▶ **WHAT YOU WILL DO**:
Look through the records, and wherever the string "decide" turns up, copy out that line.

▶ **EXTRACTED DATA**:
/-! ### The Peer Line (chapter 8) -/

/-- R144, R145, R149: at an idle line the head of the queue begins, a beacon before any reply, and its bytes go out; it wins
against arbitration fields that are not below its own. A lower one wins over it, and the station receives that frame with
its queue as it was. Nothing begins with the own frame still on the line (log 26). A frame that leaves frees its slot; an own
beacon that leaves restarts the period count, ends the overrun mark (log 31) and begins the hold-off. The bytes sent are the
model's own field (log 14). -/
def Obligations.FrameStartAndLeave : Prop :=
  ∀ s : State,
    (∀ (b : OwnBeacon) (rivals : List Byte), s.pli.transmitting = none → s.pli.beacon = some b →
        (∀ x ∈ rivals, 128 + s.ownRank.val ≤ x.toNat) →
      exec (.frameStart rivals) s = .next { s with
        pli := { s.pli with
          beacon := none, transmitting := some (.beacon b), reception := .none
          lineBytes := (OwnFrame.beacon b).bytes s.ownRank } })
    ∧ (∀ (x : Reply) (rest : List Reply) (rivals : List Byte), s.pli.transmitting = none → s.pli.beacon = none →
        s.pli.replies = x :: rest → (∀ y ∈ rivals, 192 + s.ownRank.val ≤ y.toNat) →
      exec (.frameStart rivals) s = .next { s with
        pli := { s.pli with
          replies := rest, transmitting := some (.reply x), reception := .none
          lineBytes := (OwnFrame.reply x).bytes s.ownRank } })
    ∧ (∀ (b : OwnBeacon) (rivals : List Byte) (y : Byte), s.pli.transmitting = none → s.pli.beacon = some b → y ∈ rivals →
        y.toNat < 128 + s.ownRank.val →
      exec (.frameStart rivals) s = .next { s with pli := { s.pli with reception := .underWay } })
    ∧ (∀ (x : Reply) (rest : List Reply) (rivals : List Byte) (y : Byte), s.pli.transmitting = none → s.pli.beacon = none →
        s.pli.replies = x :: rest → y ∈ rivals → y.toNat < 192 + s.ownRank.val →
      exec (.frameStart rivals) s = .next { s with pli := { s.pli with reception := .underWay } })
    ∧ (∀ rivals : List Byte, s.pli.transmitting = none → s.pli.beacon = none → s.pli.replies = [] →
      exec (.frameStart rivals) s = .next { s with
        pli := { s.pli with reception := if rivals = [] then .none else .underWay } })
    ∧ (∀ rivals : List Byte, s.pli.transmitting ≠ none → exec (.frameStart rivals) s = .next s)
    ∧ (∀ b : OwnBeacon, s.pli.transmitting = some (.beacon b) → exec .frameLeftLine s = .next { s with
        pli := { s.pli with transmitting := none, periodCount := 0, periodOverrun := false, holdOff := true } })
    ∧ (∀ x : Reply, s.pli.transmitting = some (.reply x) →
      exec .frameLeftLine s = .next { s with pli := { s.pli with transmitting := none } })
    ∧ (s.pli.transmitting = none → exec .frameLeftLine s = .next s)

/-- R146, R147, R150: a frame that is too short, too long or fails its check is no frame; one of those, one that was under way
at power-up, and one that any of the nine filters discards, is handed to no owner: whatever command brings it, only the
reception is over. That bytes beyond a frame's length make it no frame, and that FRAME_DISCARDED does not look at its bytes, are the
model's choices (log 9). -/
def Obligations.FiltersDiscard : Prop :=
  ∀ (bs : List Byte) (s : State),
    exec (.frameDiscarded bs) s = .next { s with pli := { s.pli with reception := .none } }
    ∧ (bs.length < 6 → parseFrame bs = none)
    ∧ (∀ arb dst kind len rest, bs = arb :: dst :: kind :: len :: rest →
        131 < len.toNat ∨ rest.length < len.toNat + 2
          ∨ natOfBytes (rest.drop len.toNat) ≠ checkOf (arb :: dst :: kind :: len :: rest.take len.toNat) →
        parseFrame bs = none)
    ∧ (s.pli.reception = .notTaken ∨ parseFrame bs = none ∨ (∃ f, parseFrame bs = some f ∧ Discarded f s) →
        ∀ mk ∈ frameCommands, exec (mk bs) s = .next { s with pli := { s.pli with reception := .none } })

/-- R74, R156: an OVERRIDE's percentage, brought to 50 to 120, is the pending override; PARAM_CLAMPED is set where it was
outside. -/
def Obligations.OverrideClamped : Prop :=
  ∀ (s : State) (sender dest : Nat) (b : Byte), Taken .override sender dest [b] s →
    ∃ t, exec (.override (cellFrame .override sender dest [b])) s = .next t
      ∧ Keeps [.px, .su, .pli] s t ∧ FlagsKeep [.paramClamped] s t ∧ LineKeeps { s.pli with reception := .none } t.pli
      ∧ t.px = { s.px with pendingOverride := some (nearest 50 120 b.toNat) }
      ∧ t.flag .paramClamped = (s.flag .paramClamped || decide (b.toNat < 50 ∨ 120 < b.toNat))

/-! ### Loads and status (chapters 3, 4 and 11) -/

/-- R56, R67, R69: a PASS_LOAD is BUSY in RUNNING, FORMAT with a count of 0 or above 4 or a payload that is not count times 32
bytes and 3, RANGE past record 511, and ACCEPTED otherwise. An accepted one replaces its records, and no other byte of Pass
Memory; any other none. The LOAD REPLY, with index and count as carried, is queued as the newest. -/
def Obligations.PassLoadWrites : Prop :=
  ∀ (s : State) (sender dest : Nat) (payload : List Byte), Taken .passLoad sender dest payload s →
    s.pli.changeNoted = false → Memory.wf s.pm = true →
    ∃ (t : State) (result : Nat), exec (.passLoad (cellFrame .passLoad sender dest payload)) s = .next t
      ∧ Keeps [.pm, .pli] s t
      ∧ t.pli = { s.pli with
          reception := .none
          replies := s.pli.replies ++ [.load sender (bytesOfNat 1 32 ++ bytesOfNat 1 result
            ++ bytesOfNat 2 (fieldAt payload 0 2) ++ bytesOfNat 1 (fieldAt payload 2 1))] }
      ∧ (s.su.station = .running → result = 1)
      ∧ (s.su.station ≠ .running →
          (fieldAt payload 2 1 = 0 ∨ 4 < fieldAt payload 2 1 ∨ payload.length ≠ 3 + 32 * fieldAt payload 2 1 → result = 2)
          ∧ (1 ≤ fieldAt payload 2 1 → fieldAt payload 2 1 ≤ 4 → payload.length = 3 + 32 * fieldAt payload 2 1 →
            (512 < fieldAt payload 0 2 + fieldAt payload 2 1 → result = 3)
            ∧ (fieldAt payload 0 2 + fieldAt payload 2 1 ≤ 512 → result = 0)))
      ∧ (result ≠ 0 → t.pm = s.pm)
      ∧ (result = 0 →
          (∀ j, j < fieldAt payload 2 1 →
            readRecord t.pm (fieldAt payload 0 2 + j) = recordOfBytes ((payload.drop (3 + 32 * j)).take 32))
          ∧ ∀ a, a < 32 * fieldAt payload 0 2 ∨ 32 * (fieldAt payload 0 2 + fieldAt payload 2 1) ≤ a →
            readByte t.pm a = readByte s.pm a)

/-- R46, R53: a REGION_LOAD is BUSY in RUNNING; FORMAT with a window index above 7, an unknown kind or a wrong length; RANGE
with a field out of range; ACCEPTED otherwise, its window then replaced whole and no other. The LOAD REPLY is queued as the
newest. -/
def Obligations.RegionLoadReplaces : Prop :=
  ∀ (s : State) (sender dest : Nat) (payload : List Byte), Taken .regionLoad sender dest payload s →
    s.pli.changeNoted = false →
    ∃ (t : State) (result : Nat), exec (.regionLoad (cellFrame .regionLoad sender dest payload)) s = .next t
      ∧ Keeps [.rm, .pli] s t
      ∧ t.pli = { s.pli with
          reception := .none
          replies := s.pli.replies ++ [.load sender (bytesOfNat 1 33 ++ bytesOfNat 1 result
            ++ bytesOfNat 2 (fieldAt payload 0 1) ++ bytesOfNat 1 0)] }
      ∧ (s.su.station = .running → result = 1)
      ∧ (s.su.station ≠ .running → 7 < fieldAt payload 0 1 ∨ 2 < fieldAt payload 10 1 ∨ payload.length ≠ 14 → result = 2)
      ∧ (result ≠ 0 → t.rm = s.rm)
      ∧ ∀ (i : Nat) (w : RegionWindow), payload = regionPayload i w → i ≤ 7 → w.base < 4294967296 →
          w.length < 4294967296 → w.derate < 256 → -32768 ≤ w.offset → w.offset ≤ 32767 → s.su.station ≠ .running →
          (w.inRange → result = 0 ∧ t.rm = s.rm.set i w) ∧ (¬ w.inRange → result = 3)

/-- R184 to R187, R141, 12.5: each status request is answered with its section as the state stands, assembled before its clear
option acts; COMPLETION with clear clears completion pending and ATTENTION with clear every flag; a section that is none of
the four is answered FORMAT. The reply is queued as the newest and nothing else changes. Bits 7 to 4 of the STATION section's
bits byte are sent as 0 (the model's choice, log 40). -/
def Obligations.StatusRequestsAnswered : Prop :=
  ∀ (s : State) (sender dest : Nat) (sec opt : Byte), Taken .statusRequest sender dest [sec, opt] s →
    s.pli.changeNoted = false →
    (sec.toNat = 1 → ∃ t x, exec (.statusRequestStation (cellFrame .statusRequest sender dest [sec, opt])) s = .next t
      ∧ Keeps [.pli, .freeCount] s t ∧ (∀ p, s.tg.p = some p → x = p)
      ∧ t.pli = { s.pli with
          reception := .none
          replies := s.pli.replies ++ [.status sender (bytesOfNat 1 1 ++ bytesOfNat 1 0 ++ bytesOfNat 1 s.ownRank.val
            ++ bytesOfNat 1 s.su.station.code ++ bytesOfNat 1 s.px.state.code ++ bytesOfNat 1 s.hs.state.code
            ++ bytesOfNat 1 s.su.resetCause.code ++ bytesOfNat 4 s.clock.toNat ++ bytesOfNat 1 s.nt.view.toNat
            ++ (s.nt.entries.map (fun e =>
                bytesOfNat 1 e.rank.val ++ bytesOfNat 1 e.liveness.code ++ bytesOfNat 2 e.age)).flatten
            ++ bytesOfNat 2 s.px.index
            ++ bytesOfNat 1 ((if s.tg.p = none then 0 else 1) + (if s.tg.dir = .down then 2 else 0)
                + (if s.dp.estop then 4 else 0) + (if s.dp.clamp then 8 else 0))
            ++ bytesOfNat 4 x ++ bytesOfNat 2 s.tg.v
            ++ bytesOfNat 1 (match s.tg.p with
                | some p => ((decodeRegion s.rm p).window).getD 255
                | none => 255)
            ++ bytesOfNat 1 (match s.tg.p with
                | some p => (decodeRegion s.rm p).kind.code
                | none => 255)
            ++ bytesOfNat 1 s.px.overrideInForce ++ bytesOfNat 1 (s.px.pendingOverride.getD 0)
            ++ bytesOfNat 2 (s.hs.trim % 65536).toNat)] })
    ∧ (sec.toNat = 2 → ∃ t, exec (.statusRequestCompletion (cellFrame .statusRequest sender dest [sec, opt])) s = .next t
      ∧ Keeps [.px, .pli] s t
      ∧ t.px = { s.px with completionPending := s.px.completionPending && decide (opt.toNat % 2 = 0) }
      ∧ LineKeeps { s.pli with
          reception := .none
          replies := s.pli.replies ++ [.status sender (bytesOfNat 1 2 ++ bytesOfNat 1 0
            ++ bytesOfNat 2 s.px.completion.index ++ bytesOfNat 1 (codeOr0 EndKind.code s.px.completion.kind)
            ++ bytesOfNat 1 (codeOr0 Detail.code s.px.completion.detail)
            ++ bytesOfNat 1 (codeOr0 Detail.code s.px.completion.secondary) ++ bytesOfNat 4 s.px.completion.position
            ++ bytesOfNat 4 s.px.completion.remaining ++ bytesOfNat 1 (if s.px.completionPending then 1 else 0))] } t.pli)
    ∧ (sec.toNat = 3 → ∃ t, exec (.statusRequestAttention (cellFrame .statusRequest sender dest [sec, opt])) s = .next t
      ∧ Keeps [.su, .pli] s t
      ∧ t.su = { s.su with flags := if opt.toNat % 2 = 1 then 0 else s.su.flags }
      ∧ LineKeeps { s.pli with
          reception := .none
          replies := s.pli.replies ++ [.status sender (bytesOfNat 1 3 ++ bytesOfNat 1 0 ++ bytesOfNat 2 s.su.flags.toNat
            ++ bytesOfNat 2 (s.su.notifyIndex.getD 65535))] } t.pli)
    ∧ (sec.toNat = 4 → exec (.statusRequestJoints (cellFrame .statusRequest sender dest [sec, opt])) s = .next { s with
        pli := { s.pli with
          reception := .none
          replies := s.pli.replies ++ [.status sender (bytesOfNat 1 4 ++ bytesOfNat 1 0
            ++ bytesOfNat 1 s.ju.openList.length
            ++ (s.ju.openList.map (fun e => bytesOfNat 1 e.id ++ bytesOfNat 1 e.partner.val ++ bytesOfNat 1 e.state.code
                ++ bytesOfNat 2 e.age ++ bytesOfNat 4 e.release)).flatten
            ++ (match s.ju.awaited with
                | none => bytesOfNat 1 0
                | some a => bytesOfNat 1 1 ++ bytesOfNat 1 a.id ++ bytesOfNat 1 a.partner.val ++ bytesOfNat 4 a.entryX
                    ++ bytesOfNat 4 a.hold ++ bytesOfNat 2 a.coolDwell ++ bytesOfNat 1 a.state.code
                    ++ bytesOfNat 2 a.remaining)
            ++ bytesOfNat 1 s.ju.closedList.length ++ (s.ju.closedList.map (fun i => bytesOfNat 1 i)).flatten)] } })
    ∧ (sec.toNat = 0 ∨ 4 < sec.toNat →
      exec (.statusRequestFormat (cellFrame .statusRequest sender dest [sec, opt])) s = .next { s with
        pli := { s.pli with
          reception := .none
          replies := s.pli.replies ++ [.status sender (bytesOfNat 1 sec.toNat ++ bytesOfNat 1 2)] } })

▶ **FINAL ANSWER**:
      ∧ t.flag .paramClamped = (s.flag .paramClamped || decide (b.toNat < 50 ∨ 120 < b.toNat))
      ∧ t.px = { s.px with completionPending := s.px.completionPending && decide (opt.toNat % 2 = 0) }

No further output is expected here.